Since the current price of a stock is the present value of expected future earnings, a car sold two years from now is worth more today than one sold in four years.

And with Tesla stock currently trading at 60 times next year’s (2017) earnings, pushing twice as many car sales up to 2018 makes that year’s multiple a little easier to stomach. Musk claims that he already has buyers ready to take delivery of all those vehicles, based on the number of pre-sale (and fully refundable) deposits Tesla has collected to hold reservations.

Of course, that assumes the new production goal can be met, which is a gamble, and maybe a bluff. The problem for many Tesla followers is this isn’t the first time Musk has made a big promise only to recant later. A few years ago Musk extolled the virtues of the supercharger network that is necessary to power his electric cars, but his claims of generating more solar energy than the vehicles would consume fell woefully short.

Thus far Musk’s string of broken promises has been largely ignored, his poor predictions overshadowed by excitement generated by the allure of an automobile that is fun to drive, lovely to look at and emits no carbon. But that spell appears to be nearing its end, with Tesla shares losing 20% of their value over the past four weeks as the company struggles to ramp up production fast enough to justify its valuation.   
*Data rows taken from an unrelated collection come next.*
theorem opmap_getElem? {k : Nat} (hk : k < 258) : cfg.opmap[k]? = some (lookup k) := by
  have inside : k < cfg.opmap.length := hk.trans_eq (by decide +kernel)
  simp [lookup, List.getElem?_eq_getElem inside]

/-- Settles O60: the fetched instruction pays its byte's entry (`step_charges_fetched`), the service sequences theirs. -/
theorem stepChargesRegistryEntry : Obligations.StepChargesRegistryEntry := by
  refine ⟨fun k hk => opmap_getElem? hk, fun s => ⟨fun i rest hs hd hi => ?_, fun hfault hnmi => ?_,
    fun hfault hnmi hirq hmask => ?_⟩⟩
  · obtain ⟨t, ht⟩ := step_completes hs.1
    exact ⟨t, ht, (step_charges_fetched hs hd hi ht).2.trans (Nat.add_assoc _ _ _).symm⟩
  · obtain ⟨t, ht, -, hcycles⟩ := serviceNmi_charges s
    exact ⟨t, (step_of_nmi hfault hnmi).trans ht, hcycles⟩
  · obtain ⟨t, ht, -, hcycles⟩ := serviceIrq_charges s
    exact ⟨t, (step_of_irq hfault hnmi hirq hmask).trans ht, hcycles⟩

/-- Every opcode byte but those of UNIMPL costs 2 to 8 cycles, penalties included (R80). -/
theorem base_bounds : ∀ code : Byte, (lookup code.toNat).op ≠ .unimpl →
    2 ≤ (lookup code.toNat).base ∧ (lookup code.toNat).base + maxPenalty (lookup code.toNat).mode ≤ 8 := by
  decide +kernel

/-- UNIMPL sets the latch and adds no cycle (R231). -/
theorem exec_unimpl_next {c : Byte} {s t : State} (h : exec (.unimpl c) s = .next t) :
    t.fault = true ∧ t.cycles = s.cycles := by
  obtain ⟨⟩ := h
  exact ⟨rfl, rfl⟩

/-- A step either leaves the latch clear and costs 2 to 8 cycles, or latches the fault and costs none. -/
theorem step_cost {s t : State} (h : step s = .next t) :
    (t.fault = false ∧ s.cycles + 2 ≤ t.cycles ∧ t.cycles ≤ s.cycles + 8) ∨
      (t.fault = true ∧ t.cycles = s.cycles) := by
  obtain ⟨hfault, ⟨-, h⟩ | ⟨-, -, -, h⟩ | ⟨hnmi, hirq, i, rest, hd, hexec⟩⟩ := step_cases h
  · obtain ⟨t', ht, htfault, hcycles⟩ := serviceNmi_charges s
    obtain rfl : t' = t := Host.Outcome.next.inj (ht.symm.trans h)
    have cost : (lookup 256).base = 7 := rfl
    exact .inl ⟨htfault.trans hfault, by omega, by omega⟩
  · obtain ⟨t', ht, htfault, hcycles⟩ := serviceIrq_charges s
    obtain rfl : t' = t := Host.Outcome.next.inj (ht.symm.trans h)
    have cost : (lookup 257).base = 7 := rfl
    exact .inl ⟨htfault.trans hfault, by omega, by omega⟩
  · by_cases hi : i.op = .unimpl
    · obtain ⟨c, rfl⟩ := (op_eq_unimpl_iff i).1 hi
      obtain ⟨htfault, hcycles⟩ := exec_unimpl_next hexec
      exact .inr ⟨htfault, hcycles⟩
    · obtain ⟨htfault, hcycles⟩ := step_charges_fetched ⟨hfault, hnmi, hirq⟩ hd hi h
      obtain ⟨hop, hmode⟩ := op_mode_of_decode hd
      obtain ⟨low, high⟩ := base_bounds (memRead s s.pc) (hop ▸ hi)
      have extra := extraCycles_le i (afterFetch i s)
      rw [hmode] at extra
      exact .inl ⟨htfault, by omega, by omega⟩

/-- Settles O9: the two cases of `step_cost`. -/
theorem stepCostBounds : Obligations.StepCostBounds := by
  intro s t h
  rcases step_cost h with ⟨hfault, bounds⟩ | ⟨hfault, hcycles⟩ <;> simp [*]

/-! ### The quantum (R93) -/

/-- What a quantum of a given budget ends in, from `s`: the budget spent with an overshoot of at most 7 cycles and the
frame of the memory then held shown, or the fault latched before the budget is spent and no frame shown. -/
def QuantumEnds (budget : Nat) (s t : State) : Prop :=
  (t.fault = false ∧ t.frameReady = true ∧ s.cycles + budget ≤ t.cycles ∧ t.cycles ≤ s.cycles + budget + 7 ∧
    t.fb = frame t.mem t.bankSel) ∨
  (t.fault = true ∧ t.frameReady = s.frameReady ∧ t.fb = s.fb ∧ t.cycles < s.cycles + budget)

theorem runQuantum_zero {fuel : Nat} (hfuel : 0 < fuel) (s : State) : runQuantum fuel 0 s = decodePass s := by
  obtain ⟨n, rfl⟩ := Nat.exists_eq_add_of_lt hfuel
  exact if_pos rfl

/-- One turn of the loop, with budget left. -/
theorem runQuantum_succ {budget : Nat} (hbudget : budget ≠ 0) (fuel : Nat) {s t : State} (h : step s = .next t) :
    runQuantum (fuel + 1) budget s =
      if t.fault then t else runQuantum fuel (budget - (t.cycles - s.cycles)) t := by
  rw [runQuantum, if_neg hbudget, h]

/-- A decode pass ends the quantum whose budget the clock has run past by at most 7 cycles. -/
theorem quantumEnds_decodePass {budget : Nat} {s t : State} (hfault : t.fault = false)
    (low : s.cycles + budget ≤ t.cycles) (high : t.cycles ≤ s.cycles + budget + 7) :
    QuantumEnds budget s (decodePass t) := by
  refine .inl ⟨?_, decodePass_frameReady t, ?_, ?_, ?_⟩
  · rwa [decodePass_fault]
  · rwa [decodePass_cycles]
  · rwa [decodePass_cycles]
  · rw [decodePass_fb, decodePass_mem, decodePass_bankSel]

/-- The rest of a quantum after a step within the budget that completes. -/
theorem QuantumEnds.of_step {budget : Nat} {s t u : State} (h : step s = .next t)
    (within : t.cycles - s.cycles ≤ budget) (later : s.cycles ≤ t.cycles)
    (rest : QuantumEnds (budget - (t.cycles - s.cycles)) t u) : QuantumEnds budget s u := by
  obtain ⟨hfb, hready, -⟩ := stepLeavesHostSideAlone s t h
  rcases rest with ⟨hfault, hshown, low, high, hframe⟩ | ⟨hfault, hready', hfb', low⟩
  · exact .inl ⟨hfault, hshown, by omega, by omega, hframe⟩
  · exact .inr ⟨hfault, hready'.trans hready, hfb'.trans hfb, by omega⟩

/-- The loop of a tick ends as a quantum does, whenever it may take more steps than its budget has cycles. -/
theorem runQuantum_ends {fuel budget : Nat} (hfuel : budget < fuel) {s : State} (hs : s.fault = false) :
    QuantumEnds budget s (runQuantum fuel budget s) := by
  induction fuel generalizing budget s with
  | zero => omega
  | succ fuel ih =>
    by_cases spent : budget = 0
    · subst spent
      rw [runQuantum_zero hfuel]
      exact quantumEnds_decodePass hs (Nat.le_refl _) (by omega)
    · obtain ⟨t, ht⟩ := step_completes hs
      rw [runQuantum_succ spent fuel ht]
      rcases step_cost ht with ⟨hfault, low, high⟩ | ⟨hfault, hcycles⟩
      · rw [hfault, if_neg Bool.false_ne_true]
        by_cases last : budget ≤ t.cycles - s.cycles
        · rw [Nat.sub_eq_zero_of_le last, runQuantum_zero (by omega)]
          exact quantumEnds_decodePass hfault (by omega) (by omega)
        · exact .of_step ht (by omega) (by omega) (ih (by omega) hfault)
      · rw [hfault, if_pos rfl]
        obtain ⟨hfb, hready, -⟩ := stepLeavesHostSideAlone s t ht
        exact .inr ⟨hfault, hready, hfb, by omega⟩

/-- Settles O56: a tick that runs is the loop with one step more than the quantum has cycles (`runQuantum_ends`). -/
theorem tickRunsOneQuantum : Obligations.TickRunsOneQuantum := by
  refine fun s => ⟨fun idle => ?_, fun hrunning hfault => ?_⟩
  · unfold tick
    rcases idle with h | h <;> simp [h]
  · have runs : tick s = runQuantum (cfg.cycleQuantum + 1) cfg.cycleQuantum s := by
      unfold tick
      rw [hrunning, hfault]
      rfl
    rw [runs]
    exact runQuantum_ends (Nat.lt_succ_self _) hfault

/-! ### Effective addresses and their penalties (R96 to R109) -/

theorem zext_eq_ofNat (b : Byte) : zext b = BitVec.ofNat 16 b.toNat :=
  BitVec.eq_of_toNat_eq (BitVec.toNat_setWidth _ _)

/-- A zero-page pointer as a number: its high byte comes from the next zero-page address, modulo 256 (R43). -/
theorem memRead16zp_toNat (s : State) (z : Byte) : (memRead16zp s z).toNat =
    (memRead s (BitVec.ofNat 16 z.toNat)).toNat +
      256 * (memRead s (BitVec.ofNat 16 ((z.toNat + 1) % 256))).toNat := by
  rw [memRead16zp, word_toNat_low_first, zext_eq_ofNat, zext_eq_ofNat, BitVec.toNat_add]
  rfl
Meanwhile, the walls appear to be closing in on Tesla, so accelerating production may be the only way to forestall potential rivals from squeezing the company out of the market if it waits too long to grab market share. Diminishing sales of the iPhone in China may force Apple to expedite its smart car project, and Google is tantalizingly close to perfecting its self-driving car.
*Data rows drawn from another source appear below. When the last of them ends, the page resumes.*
-- ==== Sys2Proof/Machine/State.lean ====
section
/-! DEFINITION. The machine's state as plain data: the ring's own registers and storage (spec/10_state.md R16 to R23), the
parameters (R7), the inputs the outside hands over and the outputs the ring gives (spec/30_encoding.md R61, R65;
spec/60_exceptions.md R113). -/

namespace Sys2Proof.Machine

/-- `PHASE` (R20). -/
inductive Phase where
  /-- 0: no ring object exists. -/
  | unconstructed
  /-- 1: a ring exists. -/
  | live
  deriving DecidableEq, Repr

/-- `ORIGIN`: where the storage came from (R23). -/
inductive Origin where
  /-- There is no storage. -/
  | none
  /-- The ring allocated the storage, as this handle. -/
  | allocated (h : Handle)
  /-- A caller-supplied buffer, which the ring now owns. -/
  | provided (h : Handle)
  deriving DecidableEq, Repr

/-- What a slot of the present storage holds until something writes it (R49 to R51). -/
inductive Fill where
  /-- Fresh storage: every slot holds `DEFAULT_BLOCK` (R49, R50). -/
  | fresh
  /-- The buffer `h` of `n` blocks provided as draw `draw` (R51). `given` is what the outside has said of its first
  blocks; the others are free values (log 8). -/
  | buffer (draw : Nat) (h : Handle) (n : Nat) (given : List Block)
  deriving DecidableEq, Repr

/-- A slot that was written, and its block. -/
abbrev Cell := Nat × Block

/-- `STORAGE` (R23): `size` slots, numbered from 0. A slot that `cells` does not list holds what `fill` says. The list is
canonical (`Memory.wf`): slots rising, no slot listed that holds what `fill` says (log 6). -/
structure Memory where
  size : Nat
  fill : Fill
  cells : List Cell
  deriving DecidableEq, Repr

/-- No slots (R36, R77). -/
def Memory.empty : Memory := { size := 0, fill := .fresh, cells := [] }

/-- What an agent issues on its port (R61): the command word and the two operand channels. -/
structure Command where
  word : CmdWord
  arg : Handle
  dataIn : List Word
  deriving DecidableEq, Repr

/-- A command on a port: the transaction of R61. -/
structure Transaction where
  port : Port
  cmd : Command
  deriving DecidableEq, Repr

/-- What happens next (log 4). -/
inductive Event where
  /-- The scheduler picks this port: it takes its enabled step, if it has one (R102, R103). -/
  | step (p : Port)
  /-- A hardware reset (R117). -/
  | reset
  deriving DecidableEq, Repr

/-- A response (R65). -/
structure Response where
  status : BitVec 2
  code : BitVec 4
  value : BitVec 32
  dataOut : List Word
  deriving DecidableEq, Repr

/-- What leaves the block: a response on a port (R65), or the host event `free(h)` (R52). -/
inductive Output where
  | response (p : Port) (r : Response)
  | free (h : Handle)
  deriving DecidableEq, Repr

/-- Fault causes (R97). -/
inductive Cause where
  | illegalCommand
  | wrongPort
  | alreadyConstructed
  | notConstructed
  | notQuiesced
  | zeroCapacity
  | indexRange
  | emptyTail
  | ownership
  deriving DecidableEq, Repr

/-- FAIL reasons (R96). -/
inductive Reason where
  | nonempty
  | alloc
  | invalid
  deriving DecidableEq, Repr

/-- The ring's own state, exactly R16's list: a view of `State` in which statements say what a step leaves alone. -/
structure RingState where
  phase : Phase
  cap : Idx
  head : Idx
  tail : Idx
  pend : BitVec 4
  fault : BitVec 11
  storage : Memory
  origin : Origin
  deriving DecidableEq, Repr

/-- The whole state. The first eight fields are the ring's state (R16); then the parameters (R7); then the model's own
inputs and outputs. -/
structure State where
  /-- R20. -/
  phase : Phase
  /-- R17. -/
  cap : Idx
  /-- R18. -/
  head : Idx
  /-- R19. -/
  tail : Idx
  /-- R21. -/
  pend : BitVec 4
  /-- R22: the fields are read by `faultValid`, `faultCause`, `faultPort`, `faultOp`. -/
  fault : BitVec 11
  /-- R23. -/
  storage : Memory
  /-- R23. -/
  origin : Origin
  /-- R7, R16: parameters, never written (log 1). -/
  params : Params
  /-- The transaction of the step being run (R61, log 3). -/
  bus : Transaction
  /-- The producer's command stream (R16, log 3). -/
  queueP : List Command
  /-- The consumer's command stream (R16, log 3). -/
  queueC : List Command
  /-- The Admin's command stream (R16, log 3). -/
  queueA : List Command
  /-- What happens, next first; when it runs out the scheduler draws its next turn (R102, logs 4 and 16). -/
  schedule : List Event
  /-- How many turns the scheduler has drawn: the argument of its free choices (R112, log 16). -/
  turn : Nat
  /-- The allocator's next answers, where the outside has fixed them (R50, log 7). -/
  allocAnswers : List (Option Handle)
  /-- The contents of the next provided buffers, where the outside has fixed them (R51, log 8). -/
  bufAnswers : List (List Block)
  /-- How many draws have been made: the argument of the free values (logs 7 and 8). -/
  draws : Nat
  /-- What left the block, newest first (R52, R65, log 9). -/
  outputs : List Output
  deriving DecidableEq, Repr

/-- The ring's own state (R16). -/
def State.ring (s : State) : RingState :=
  { phase := s.phase, cap := s.cap, head := s.head, tail := s.tail, pend := s.pend, fault := s.fault
    storage := s.storage, origin := s.origin }

/-- Why the machine itself stops. The ring's own faults (R97) are no stops: they are NEXT states with `FAULT` recorded. -/
inductive Fault where
  /-- A command's storage access falls outside the slot space of R39, R45. Raised by the meanings of PUSH_FRONT, POP_BACK,
  SLOT_RD and SLOT_WR, only in a state that breaks R25 or R37 (an index not below CAP, or a storage of another size than
  CAP); no step from a state that keeps them raises it. Safe: the model stops (log 10). -/
  | noSuchSlot
  deriving DecidableEq, Repr

/-- Why an instruction is refused. -/
inductive Refusal where
  /-- Not modelled yet: raised by no arm of `exec` in this model. Safe. -/
  | notModelled (mnemonic : String)
  /-- An instruction term whose count `N` is above `CAP_MAX`. Raised by the meanings of CTORN, RESIZE and PROVIDE; no
  command word decodes to such a term (spec/93_implementation_defined.md U13: refuse). Safe (log 11). -/
  | capacityTooLarge
  deriving DecidableEq, Repr

/-- The state after a hardware reset with nothing placed: R36 for the ring; the parameters are the open constants (log 1);
no inputs, no draws and no outputs (logs 3, 4, 7, 8, 9, 16). -/
def State.reset : State :=
  { phase := .unconstructed
    cap := 0
    head := 0
    tail := 0
    pend := 0
    fault := 0
    storage := Memory.empty
    origin := .none
    params := Config.params
    bus := { port := .A, cmd := { word := 0, arg := 0, dataIn := [] } }
    queueP := []
    queueC := []
    queueA := []
    schedule := []
    turn := 0
    allocAnswers := []
    bufAnswers := []
    draws := 0
    outputs := [] }

end Sys2Proof.Machine
end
To further muddy the waters, Tesla also announced this week that two high level executives – its VP of Production and VP of Manufacturing – will soon leave the company. Perhaps they are being thrown under the bus for production snafus delaying Tesla’s long awaited Model X now due for delivery late next year, or they may have pushed back too hard on moving up the production cycle and are being replaced by more agreeable toadies. 

This would all be amusing if Musk wasn’t playing with other people’s money. Unlike Sean Parker, who is funding groundbreaking cancer research with $250 million of his own cash to achieve a greater good, Musk is using the capital markets to finance his lofty ambitions. If Musk wins, then he stands to become an extraordinarily wealthy person, but if he fails he can walk away from the table with his the rest of his personal fortune intact.
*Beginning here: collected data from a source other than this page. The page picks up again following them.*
/-- So does the sequence, and between its first and its last response it has answered the words of the block. -/
theorem run_of_popSequence :
    ∃ u first last, core.run (s.params.blockWords + 2) (issuing .C (popSequence s) s) = .next u ∧
      u.ring = { s.ring with tail := nextIdx s.cap s.tail } ∧
      u.outputs = last ::
        (((List.range s.params.blockWords).map fun k => .response .C (wordRead s k)).reverse ++ first :: s.outputs) := by
  obtain ⟨hp, -⟩ := id hinv
  have href : decode 0x90000000 = .ok .tailRef := rfl
  have hconsume : decode 0xA0000000 = .ok .consumeTail := rfl
  obtain ⟨a, ⟨hring, hpar, hout, hbus⟩, hstep, hnext⟩ :=
    step_of_hasToIssue (hasToIssue_popSequence s) (freeToIssue_issuing ⟨hfault, nofun⟩) href
  rw [issuing_ring] at hring
  rw [issuing_params] at hpar
  rw [issuing_outputs] at hout
  obtain ⟨h1, -, h3, h4, -⟩ := ring_eq_iff.mp hring
  have hexec := exec_tailRef_of_nonempty (h1.trans hlive) (by rw [hbus]) (by rw [h3, h4]; exact hne)
  have h0 : PoppedWords s (.response a.bus.port (okResponse a.params (a.tail.setWidth 32))) 0
      (respondOk (a.tail.setWidth 32) a) := ⟨hpar, hring, by rw [respondOk_outputs, hout]; rfl⟩
  have hkeeps : ∀ o k u, PoppedWords s o k u → FreeToIssue .C u := fun o k u ⟨_, hu, _⟩ => by
    obtain ⟨-, -, -, -, -, h6, -⟩ := ring_eq_iff.mp hu
    exact ⟨h6.trans hfault, nofun⟩
  obtain ⟨t, hrun, hwords, hlast⟩ := run_commands (R := PoppedWords s _) (f := popWord s)
    (i := fun k => .slotRd s.tail.toNat k) (fun k hk => decode_encode_slot hp hk (.inl rfl)) (hkeeps _)
    (fun k u a hk hu hbus => exec_slotRd_of_poppedWords hinv hlive hne hk hu hbus) h0 (hnext _ hexec)
  obtain ⟨a', ⟨hring', -, hout', hbus'⟩, hstep', -⟩ := step_of_hasToIssue hlast (hkeeps _ _ t hwords) hconsume
  obtain ⟨-, hringt, houtt⟩ := hwords
  have hrings := hring'.trans hringt
  obtain ⟨h1', -, h3', h4', -⟩ := ring_eq_iff.mp hrings
  have hlastStep := hstep'.trans (exec_consumeTail_of_nonempty (h1'.trans hlive) (by rw [hbus'])
    (ringEmpty_eq_false.mpr (by rw [h3', h4']; exact hne)))
  refine ⟨respondOk 0 (retire a'), _, _, ?_, congrArg (fun r : RingState => { r with tail := nextIdx r.cap r.tail }) hrings,
    by rw [respondOk_outputs, retire_outputs, hout', houtt]⟩
  rw [run_succ (hstep.trans hexec), run_append hrun, run_succ hlastStep]
  rfl

end

/-- The outputs stand newest first; read in their order, the ones between the first and the last are found behind the
first. -/
theorem getElem?_reverse_take {α : Type} {first last : α} {l old : List α} {k : Nat} (hk : k < l.length) :
    ((last :: (l.reverse ++ first :: old)).take (l.length + 2)).reverse[k + 1]? = l[k]? := by
  have hsplit : last :: (l.reverse ++ first :: old) = (first :: (l ++ [last])).reverse ++ old := by simp
  rw [hsplit, List.take_left' (by simp), List.reverse_reverse, List.getElem?_cons_succ, List.getElem?_append_left hk]

/-- Settles O54: POP_BACK answers the tail slot's block, and the sequence reads that slot's words. -/
theorem popBackEqualsItsSequence : Obligations.PopBackEqualsItsSequence := by
  intro s hinv hlive hne hfault
  obtain ⟨hp, -, ⟨-, hwf⟩, -⟩ := id hinv
  obtain ⟨t, ht, htring, htout⟩ := step_of_popBack hlive hne hfault hinv
  obtain ⟨u, first, last, hu, huring, huout⟩ := run_of_popSequence hlive hne hfault hinv
  have hlen := length_slotBlock hp hwf s.tail.toNat
  refine ⟨t, u, _, ht, hu, htring.trans huring.symm, htout, hlen, fun k hk => ⟨wordRead s k, ?_, rfl, ?_⟩⟩
  · have hwords : ((List.range s.params.blockWords).map fun j => Output.response .C (wordRead s j)).length =
        s.params.blockWords := by simp
    have hget := getElem?_reverse_take (first := first) (last := last) (old := s.outputs) (hwords.symm ▸ hk)
    rw [hwords, ← huout] at hget
    rw [hget]
    simp [hk]
  · have hget := List.getElem?_eq_getElem (hlen.symm ▸ hk)
    rw [wordRead_eq hget, wordOut_eq hp, hget]
    rfl

/-! #### The channels that a command does not use (R61, R69) -/

/-- Other operand channels beside the command word on the bus. -/
def onChannels (g : Command → Command) (s : State) : State := { s with bus := { s.bus with cmd := g s.bus.cmd } }

section
variable {g : Command → Command} {i : Instr} {s : State}

theorem publishOrHold_onChannels (op : BitVec 4) :
    publishOrHold op (onChannels g s) = onChannels g (publishOrHold op s) := by
  have hfull : isFull (onChannels g s) = isFull s := rfl
  unfold publishOrHold
  rw [hfull]
  split <;> rfl

theorem constructN_onChannels (n : Nat) : constructN n (onChannels g s) = onChannels g (constructN n s) := by
  have halloc : allocAnswer (onChannels g s) n = allocAnswer s n := rfl
  unfold constructN
  rw [halloc]
  split <;> rfl

theorem resizeN_onChannels (n : Nat) : resizeN n (onChannels g s) = onChannels g (resizeN n s) := by
  have halloc : allocAnswer (onChannels g s) n = allocAnswer s n := rfl
  unfold resizeN
  rw [halloc]
  split
  · rfl
  · rw [freeOwned_eq, freeOwned_eq]
    rfl

/-- A fault reads the port and the command word only (R98). -/
theorem raiseFault_onChannels (hw : ∀ c, (g c).word = c.word) (c : Cause) :
    raiseFault c (onChannels g s) = onChannels g (raiseFault c s) := by
  simp only [raiseFault, onChannels, hw]
  rfl

/-- The prologue reads no channel (R70). -/
theorem afterPrologue_onChannels (hw : ∀ c, (g c).word = c.word) {body body' : Result}
    (h : body' = onNext (onChannels g) body) :
    afterPrologue i (onChannels g s) body' = onNext (onChannels g) (afterPrologue i s body) := by
  have hsame : prologueFault i (onChannels g s) = prologueFault i s := rfl
  cases hp : prologueFault i s with
  | none => rw [afterPrologue_of_none (hsame.trans hp), afterPrologue_of_none hp, h]
  | some c => rw [afterPrologue_of_some (hsame.trans hp), afterPrologue_of_some hp, raiseFault_onChannels hw]; rfl

/-- A command that finds its own operands unchanged comes to the same outcome, whatever else stands on the channels. -/
theorem exec_onChannels (hw : ∀ c, (g c).word = c.word) (harg : (∃ n, i = .provide n) → ∀ c, (g c).arg = c.arg)
    (hdata : (i = .pushFront ∨ ∃ slot w, i = .slotWr slot w) → ∀ c, (g c).dataIn = c.dataIn) :
    exec i (onChannels g s) = onNext (onChannels g) (exec i s) := by
  have hcap : (onChannels g s).cap = s.cap := rfl
  have hempty : isEmpty (onChannels g s) = isEmpty s := rfl
  have hcheck : ∀ slot w, slotAccessFault slot w (onChannels g s) = slotAccessFault slot w s := fun _ _ => rfl
  have hraise : ∀ c, raiseFault c (onChannels g s) = onChannels g (raiseFault c s) := raiseFault_onChannels hw
  cases i <;> refine afterPrologue_onChannels hw ?_
  case ctor0 | isEmpty | isFull => rfl
  case dtor =>
    rw [freeOwned_eq, freeOwned_eq]
    rfl
  case ctorn n =>
    rw [constructN_onChannels]
    split_ifs <;> rfl
  case resize n =>
    rw [hempty, freeOwned_eq, freeOwned_eq, resizeN_onChannels]
    split_ifs <;> rfl
  case provide n =>
    have hH : operandH (onChannels g s) = operandH s := harg ⟨n, rfl⟩ _
    rw [hempty, hH, freeOwned_eq, freeOwned_eq]
    split_ifs <;> rfl
  case headRef =>
    rw [hraise, hcap]
    split <;> rfl
  case produceHead =>
    rw [hraise, hcap, publishOrHold_onChannels]
    split <;> rfl
  case tailRef =>
    rw [hraise, hempty]
    split <;> rfl
  case consumeTail =>
    rw [hempty]
    split <;> rfl
  case pushFront =>
    have hB : operandB (onChannels g s) = operandB s := congrArg (fitBlock s.params) (hdata (.inl rfl) _)
    have hwrite : writeBlock (onChannels g s).params (onChannels g s).storage (onChannels g s).head.toNat (operandB s) =
        writeBlock s.params s.storage s.head.toNat (operandB s) := rfl
    rw [hraise, hB, hcap, hwrite]
    split
    · rfl
    · split
      · rfl
      · next m _ => exact congrArg _ (publishOrHold_onChannels (s := { s with storage := m }) 0x8)
  case popBack =>
    have hread : readBlock (onChannels g s).params (onChannels g s).storage (onChannels g s).tail.toNat =
        readBlock s.params s.storage s.tail.toNat := rfl
    rw [hraise, hempty, hread]
    split
    · rfl
    · split <;> rfl
  case slotRd slot w =>
    have hread : readWord (onChannels g s).params (onChannels g s).storage slot w = readWord s.params s.storage slot w := rfl
    rw [hcheck, hread]
    split
    · exact congrArg _ (hraise _)
    · split <;> rfl
  case slotWr slot w =>
    have hV : operandV (onChannels g s) = operandV s :=
      congrArg (fitWord s.params · 0) (hdata (.inr ⟨slot, w, rfl⟩) _)
    have hwrite : writeWord (onChannels g s).params (onChannels g s).storage slot w (operandV s) =
        writeWord s.params s.storage slot w (operandV s) := rfl
    rw [hcheck, hV, hwrite]
    split
    · exact congrArg _ (hraise _)
    · split <;> rfl

end

/-- Settles O58: each of the two changes the one channel that the command, by hypothesis, does not read. -/
theorem unusedChannelsAreIgnored : Obligations.UnusedChannelsAreIgnored := fun _ s =>
  ⟨fun hi a => exec_onChannels (g := fun c => { c with arg := a }) (s := s) (fun _ => rfl)
      (fun ⟨n, hn⟩ => absurd hn (hi n)) (fun _ _ => rfl),
    fun ⟨hpush, hslot⟩ d => exec_onChannels (g := fun c => { c with dataIn := d }) (s := s) (fun _ => rfl) (fun _ _ => rfl)
      (fun hi => hi.elim (absurd · hpush) fun ⟨slot, w, h⟩ => absurd h (hslot slot w))⟩

/-! #### Weak fairness (R75, R85, R102, R112) -/

/-- Whatever stands on the bus, running it has no effect on the inputs. -/
theorem runBus_sameInputs {s t : State} (h : runBus s = .next t) : SameInputs s t := by
  rcases runBus_cases s with ⟨e, -, hr⟩ | ⟨i, -, hr⟩ <;> rw [hr] at h
  · obtain rfl := Host.Outcome.next.inj h
    exact .of_fields rfl rfl rfl rfl rfl rfl
  · exact exec_sameInputs h

theorem enabled_iff {p : Port} {s : State} :
    Enabled p s ↔ halted s = false ∧ (p = .P ∧ s.pend ≠ 0 → isFull s = false) ∧
      (¬(p = .P ∧ s.pend ≠ 0) → queueOf p s ≠ []) := and_congr_right' ite_prop_iff_and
If nothing else, Musk has proven to be an effective pitchman for his portfolio of innovative products. In addition to Tesla, Musk is also CEO of rocket company SpaceX, which he has said will successfully launch a spacecraft to Mars, also by 2018. Whether you believe him or not, nobody can accuse Musk of being ambiguous or modest in his promises.

The problem for Musk is that bluffing can work occasionally, but eventually the other players at the table get wise and call your bluffs, making you pay. He is quickly burning through not only his shareholder’s capital, but his own credibility, which was built upon his reputation for making the impossible a reality. The year 2018 isn’t that far off so we will soon know if Musk really has aces in the hole, or is hoping to fill an inside straight.